Today AIDS has become a major cause of morbidity and mortality in the U.S. Indeed, it has become the leading cause of death in the country among people with hemophilia and users of


illegal intravenous (IV) drugs. Moreover, nation-wide morbidity and mortality rates will increase in the next few years as some of the one to 1.5 million Americans who are already infected with the human immunodeficiency virus (HIV) develop AIDS. Most of those affected in the near future will be either homosexual men or IV drug abusers, and a significant proportion of them will be blacks and Hispanics. Yet, given the fact that the virus is transmitted through sexual contact, through the traces of blood in needles and other drug paraphernalia and from mother to newborn infant, one can envision many possible chains of infection, which leave no segment of the U.S. population completely unaffected by the threat of AIDS.

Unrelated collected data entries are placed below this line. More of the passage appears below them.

/-! ## driveData -/

@[simp] theorem driveData_pinClk (l : Level) (s : State) : (driveData l s).pinClk = s.pinClk := rfl
@[simp] theorem driveData_pinDio (l : Level) (s : State) : (driveData l s).pinDio = s.pinDio := rfl
@[simp] theorem driveData_tHalf (l : Level) (s : State) : (driveData l s).tHalf = s.tHalf := rfl
@[simp] theorem driveData_clkMode (l : Level) (s : State) : (driveData l s).clkMode = s.clkMode := rfl
@[simp] theorem driveData_dioMode (l : Level) (s : State) : (driveData l s).dioMode = s.dioMode := rfl
@[simp] theorem driveData_clkOut (l : Level) (s : State) : (driveData l s).clkOut = s.clkOut := rfl
@[simp] theorem driveData_dioOut (l : Level) (s : State) : (driveData l s).dioOut = some l := rfl
@[simp] theorem driveData_dir (l : Level) (s : State) : (driveData l s).dir = s.dir := rfl
@[simp] theorem driveData_initDone (l : Level) (s : State) : (driveData l s).initDone = s.initDone := rfl
@[simp] theorem driveData_rdata (l : Level) (s : State) : (driveData l s).rdata = s.rdata := rfl
@[simp] theorem driveData_ack (l : Level) (s : State) : (driveData l s).ack = s.ack := rfl
@[simp] theorem driveData_ackOk (l : Level) (s : State) : (driveData l s).ackOk = s.ackOk := rfl
@[simp] theorem driveData_fault (l : Level) (s : State) : (driveData l s).fault = s.fault := rfl
@[simp] theorem driveData_trace (l : Level) (s : State) : (driveData l s).trace = s.trace ++ [.set .dio l] := rfl
@[simp] theorem driveData_session (l : Level) (s : State) : (driveData l s).session = s.session := rfl
@[simp] theorem driveData_idcode (l : Level) (s : State) : (driveData l s).idcode = s.idcode := rfl
@[simp] theorem driveData_pc (l : Level) (s : State) : (driveData l s).pc = s.pc := rfl
@[simp] theorem driveData_program (l : Level) (s : State) : (driveData l s).program = s.program := rfl
@[simp] theorem driveData_target (l : Level) (s : State) : (driveData l s).target = s.target := rfl
@[simp] theorem driveData_samples (l : Level) (s : State) : (driveData l s).samples = s.samples := rfl

/-! ## makeDataOutput -/

@[simp] theorem makeDataOutput_pinClk (s : State) : (makeDataOutput s).pinClk = s.pinClk := rfl
@[simp] theorem makeDataOutput_pinDio (s : State) : (makeDataOutput s).pinDio = s.pinDio := rfl
@[simp] theorem makeDataOutput_tHalf (s : State) : (makeDataOutput s).tHalf = s.tHalf := rfl
@[simp] theorem makeDataOutput_clkMode (s : State) : (makeDataOutput s).clkMode = s.clkMode := rfl
@[simp] theorem makeDataOutput_dioMode (s : State) : (makeDataOutput s).dioMode = .out := rfl
@[simp] theorem makeDataOutput_clkOut (s : State) : (makeDataOutput s).clkOut = s.clkOut := rfl
@[simp] theorem makeDataOutput_dioOut (s : State) : (makeDataOutput s).dioOut = s.dioOut := rfl
@[simp] theorem makeDataOutput_dir (s : State) : (makeDataOutput s).dir = s.dir := rfl
@[simp] theorem makeDataOutput_initDone (s : State) : (makeDataOutput s).initDone = s.initDone := rfl
@[simp] theorem makeDataOutput_rdata (s : State) : (makeDataOutput s).rdata = s.rdata := rfl
@[simp] theorem makeDataOutput_ack (s : State) : (makeDataOutput s).ack = s.ack := rfl
@[simp] theorem makeDataOutput_ackOk (s : State) : (makeDataOutput s).ackOk = s.ackOk := rfl
@[simp] theorem makeDataOutput_fault (s : State) : (makeDataOutput s).fault = s.fault := rfl
@[simp] theorem makeDataOutput_trace (s : State) : (makeDataOutput s).trace = s.trace ++ [.mode .dio .out] := rfl
@[simp] theorem makeDataOutput_session (s : State) : (makeDataOutput s).session = s.session := rfl
@[simp] theorem makeDataOutput_idcode (s : State) : (makeDataOutput s).idcode = s.idcode := rfl
@[simp] theorem makeDataOutput_pc (s : State) : (makeDataOutput s).pc = s.pc := rfl
@[simp] theorem makeDataOutput_program (s : State) : (makeDataOutput s).program = s.program := rfl
@[simp] theorem makeDataOutput_target (s : State) : (makeDataOutput s).target = s.target := rfl
@[simp] theorem makeDataOutput_samples (s : State) : (makeDataOutput s).samples = s.samples := rfl

/-! ## makeDataInput -/

@[simp] theorem makeDataInput_pinClk (s : State) : (makeDataInput s).pinClk = s.pinClk := rfl
@[simp] theorem makeDataInput_pinDio (s : State) : (makeDataInput s).pinDio = s.pinDio := rfl
@[simp] theorem makeDataInput_tHalf (s : State) : (makeDataInput s).tHalf = s.tHalf := rfl
@[simp] theorem makeDataInput_clkMode (s : State) : (makeDataInput s).clkMode = s.clkMode := rfl
@[simp] theorem makeDataInput_dioMode (s : State) : (makeDataInput s).dioMode = .inp := rfl
@[simp] theorem makeDataInput_clkOut (s : State) : (makeDataInput s).clkOut = s.clkOut := rfl
@[simp] theorem makeDataInput_dioOut (s : State) : (makeDataInput s).dioOut = s.dioOut := rfl
@[simp] theorem makeDataInput_dir (s : State) : (makeDataInput s).dir = s.dir := rfl
@[simp] theorem makeDataInput_initDone (s : State) : (makeDataInput s).initDone = s.initDone := rfl
@[simp] theorem makeDataInput_rdata (s : State) : (makeDataInput s).rdata = s.rdata := rfl
@[simp] theorem makeDataInput_ack (s : State) : (makeDataInput s).ack = s.ack := rfl
@[simp] theorem makeDataInput_ackOk (s : State) : (makeDataInput s).ackOk = s.ackOk := rfl
@[simp] theorem makeDataInput_fault (s : State) : (makeDataInput s).fault = s.fault := rfl
@[simp] theorem makeDataInput_trace (s : State) : (makeDataInput s).trace = s.trace ++ [.mode .dio .inp] := rfl
@[simp] theorem makeDataInput_session (s : State) : (makeDataInput s).session = s.session := rfl
@[simp] theorem makeDataInput_idcode (s : State) : (makeDataInput s).idcode = s.idcode := rfl
@[simp] theorem makeDataInput_pc (s : State) : (makeDataInput s).pc = s.pc := rfl
@[simp] theorem makeDataInput_program (s : State) : (makeDataInput s).program = s.program := rfl
@[simp] theorem makeDataInput_target (s : State) : (makeDataInput s).target = s.target := rfl
@[simp] theorem makeDataInput_samples (s : State) : (makeDataInput s).samples = s.samples := rfl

The discovery of the epidemic, the enumeration of the varied manifestations of HIV infection and the analysis of the circumstances that made it possible for such an infection to spread have been missions assigned to epidemiology: the study of the occurrence and distribution of disease as well as its control in a given population. Epidemiologists monitor mortality and morbidity rates associated with HIV infection and AIDS; they also make predictions of likely changes in HIV infection rates in the course of time.

Most important, by carrying out studies to define the ways HIV is transmitted from person to person, epidemiologists can identify the population groups that are at greatest risk of acquiring AIDS and thereby develop strategies for the prevention and control of the disease — strategies that are independent of the development of an effective vaccine or therapy. Indeed, determining the risk factors for AIDS enabled the U.S. Public Health Service and other groups to issue recommendations for the prevention of AIDS as early as 1983, a full year before HIV was firmly identified and two years before laboratory tests to detect the presence of the virus became widely available.

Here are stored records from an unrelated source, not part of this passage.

/-- A word that decodes matches the row of its command's mnemonic (R64). -/
theorem matchesWord_of_decode {cmd : CmdWord} {wdata : DataWord} {i : Instr}
    (h : decode cmd wdata = .command i) :
    ∃ row ∈ opcodeMap, row.mnemonic = mnemonicOf i ∧ row.matchesWord cmd = true :=
  (decode_command h).1 ▸ encodeCmd_matches i

/-- A word matches a row exactly when it decodes to a command of the row's mnemonic: its command's word
matches the row of that mnemonic, and each mnemonic has one row (R64). -/
theorem matchesWord_iff_decode {row : OpcodeRow} {cmd : CmdWord} (wdata : DataWord)
    (hrow : row ∈ opcodeMap) :
    row.matchesWord cmd = true ↔ ∃ i, decode cmd wdata = .command i ∧ mnemonicOf i = row.mnemonic := by
  refine ⟨decode_of_matchesWord wdata hrow, fun ⟨i, hd, hm⟩ => ?_⟩
  have hone : ∀ r ∈ opcodeMap, ∀ r' ∈ opcodeMap, r.mnemonic = r'.mnemonic → r = r' := by decide
  obtain ⟨row', hrow', hm', h'⟩ := matchesWord_of_decode hd
  rwa [hone row hrow row' hrow' (hm.symm.trans hm'.symm)]

/-- A word that matches no row is illegal (R64, R67). -/
theorem decode_illegal_of_no_match {cmd : CmdWord} (wdata : DataWord)
    (h : ∀ row ∈ opcodeMap, row.matchesWord cmd = false) : ∃ why, decode cmd wdata = .illegal why := by
  cases hd : decode cmd wdata with
  | command i =>
    obtain ⟨row, hrow, -, hm⟩ := matchesWord_of_decode hd
    simp [h row hrow] at hm
  | illegal why => exact ⟨why, rfl⟩

/-- No row has a reserved OP (R65). -/
theorem no_match_of_reservedOp {cmd : CmdWord} (h : 9 ≤ (opField cmd).toNat) :
    ∀ row ∈ opcodeMap, row.matchesWord cmd = false := by
  intro row hrow
  have hop : ∀ row ∈ opcodeMap, (opField row.value).toNat < 9 := by decide
  rw [← Bool.not_eq_true]
  intro hm
  rw [opField_of_matchesWord hrow hm] at h
  exact absurd (hop row hrow) (Nat.not_lt.mpr h)

end Sys2Proof

namespace Sys2Proof.Machine

/-- With no fault pending, the LINK's step on an illegal word raises ILLEGAL_COMMAND (R64, R204). -/
theorem linkStep_of_illegal {cmd : CmdWord} {wdata : DataWord} {s : State} {why : Illegal}
    (h0 : s.fault.code = .none) (hd : decode cmd wdata = .illegal why) :
    linkStep cmd wdata s = .next (raise .illegalCommand cmd s) := by
  simp [linkStep, faultPending, h0, hd]

/-- Settles O3: the rows are what the decoder reads, and a word outside them all is illegal. -/
theorem wordsAreOneRowOrIllegal : Obligations.WordsAreOneRowOrIllegal := by
  intro cmd wdata
  refine ⟨fun _ hrow => matchesWord_iff_decode wdata hrow, fun hnone s h0 => ?_, no_match_of_reservedOp⟩
  obtain ⟨why, hd⟩ := decode_illegal_of_no_match wdata hnone
  exact linkStep_of_illegal h0 hd

/-- Settles O5: each word is evaluated. -/
theorem wordsOfTheTableDecode : Obligations.WordsOfTheTableDecode := by
  unfold Obligations.WordsOfTheTableDecode
  decide

/-- Settles O9: the block raises the fault, the issue is counted, and the CALLER does nothing more. -/
theorem stepRaisesIllegalCommand : Obligations.StepRaisesIllegalCommand := by
  intro s e why h0 he hd
  rw [step_issue h0 he, issueCommand, linkStep_of_illegal h0 hd]
  rfl

/-! ## The range of a count (R66) -/

/-- Once INIT has run a count from 33 on is the first check to fail, whatever DIR is (R66, R204). -/
theorem faultOf_writeBits_long {v : DataWord} {n : Nat} {s : State} (hinit : s.initDone = true)
    (hn : 33 ≤ n) : faultOf (.writeBits v n) s = some .lengthOutOfRange := by
  simp [faultOf, hinit, Nat.lt_of_succ_le hn]

/-- The same check of READ_BITS (R66, R204). -/
theorem faultOf_readBits_long {n : Nat} {s : State} (hinit : s.initDone = true) (hn : 33 ≤ n) :
    faultOf (.readBits n) s = some .lengthOutOfRange := by
  simp [faultOf, hinit, Nat.lt_of_succ_le hn]

/-- Settles O6: a long count has a word and fails the length check; the loops over 0 bits do nothing. -/
theorem longCountsDecodeAndFault : Obligations.LongCountsDecodeAndFault := by
  refine ⟨fun n v h33 h63 => ?_, fun v s ⟨⟨h0, hinit⟩, hdir⟩ => ?_, fun s ⟨⟨h0, hinit⟩, hdir⟩ => ?_⟩
  · have hwf : lenEncodable n = true := decide_eq_true h63
    refine ⟨decode_encodeCmd (i := .writeBits v n) hwf ((carries_writeBits ..).mpr rfl),
      decode_encodeCmd (i := .readBits n) hwf (fun _ hv => nomatch hv), fun s ⟨h0, hinit⟩ => ⟨?_, ?_⟩⟩
    · exact exec_of_faultOf_some h0 (faultOf_writeBits_long hinit h33)
    · exact exec_of_faultOf_some h0 (faultOf_readBits_long hinit h33)
  · exact exec_of_faultOf_none h0 (faultOf_writeBits_none.mpr ⟨hinit, Nat.zero_le _, hdir⟩)
  · exact exec_of_faultOf_none h0 (faultOf_readBits_none.mpr ⟨hinit, Nat.zero_le _, hdir⟩)

end Sys2Proof.Machine
end

section
/-! SUPPORT. The assembler form of 30_encoding.md (R68): the line written for a command is cut at the blanks
and commas it was joined with, and each operand's text reads back as the operand. -/

namespace Sys2Proof.Machine

/-! ## Numbers read back -/

/-- The digits `ds`, the most significant first, write `n` in the base. -/
structure WritesNumber (base n : Nat) (ds : List Nat) : Prop where
  nonempty : ds ≠ []
  digits : ∀ d ∈ ds, d < base
  value : ds.foldl (fun acc d => base * acc + d) 0 = n

theorem digitValue_digitChar {d : Nat} (h : d < 16) : digitValue (digitChar d) = some d := by
  have hall : ∀ d < 16, digitValue (digitChar d) = some d := by decide
  exact hall d h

To carry out all these tasks epidemiologists depend on surveillance: the gathering of high-quality, consistent and interpretable data on a disease or an infection. Surveillance data are routinely compiled from reports filed with state and local health departments that are then forwarded to the U.S. Centers for Disease Control (CDC).

Because the disease appeared to be transmitted through the exchange of blood or by sexual contact, most investigators were convinced by late 1982 that the cause of AIDS was an infectious agent (most likely a virus) and not the result of exposure to toxic substance^ or other environmental or genetic factors. The infection hypothesis was finally confirmed when HIV was isolated by Luc Montagnier and his colleagues at the Pasteur Institute in Paris and by Robert C. Gallo and his colleagues at the National Cancer Institute.


Soon after the discovery of the AIDS agent a laboratory test was developed to detect antibodies to HIV in the blood. A positive result in a test of a person's 'blood sample was a, reliable sign that the person was infected with the virus. Such a serological test made it possible to detect HIV infection in people who showed no clinical symptoms, and to confirm clinical diagnoses of AIDS and other HIV-related conditions. It also made it possible to measure directly the prevalence of HIV infection (the number of infected people in a given population at a given time) and its incidence (the number of new infections occurring within a defined period in a specific population). Most important, perhaps, was the fact that the national supply of donated blood could now be screened, so that additional cases of AIDS due to blood transfusions and contaminated blood products could be avoided.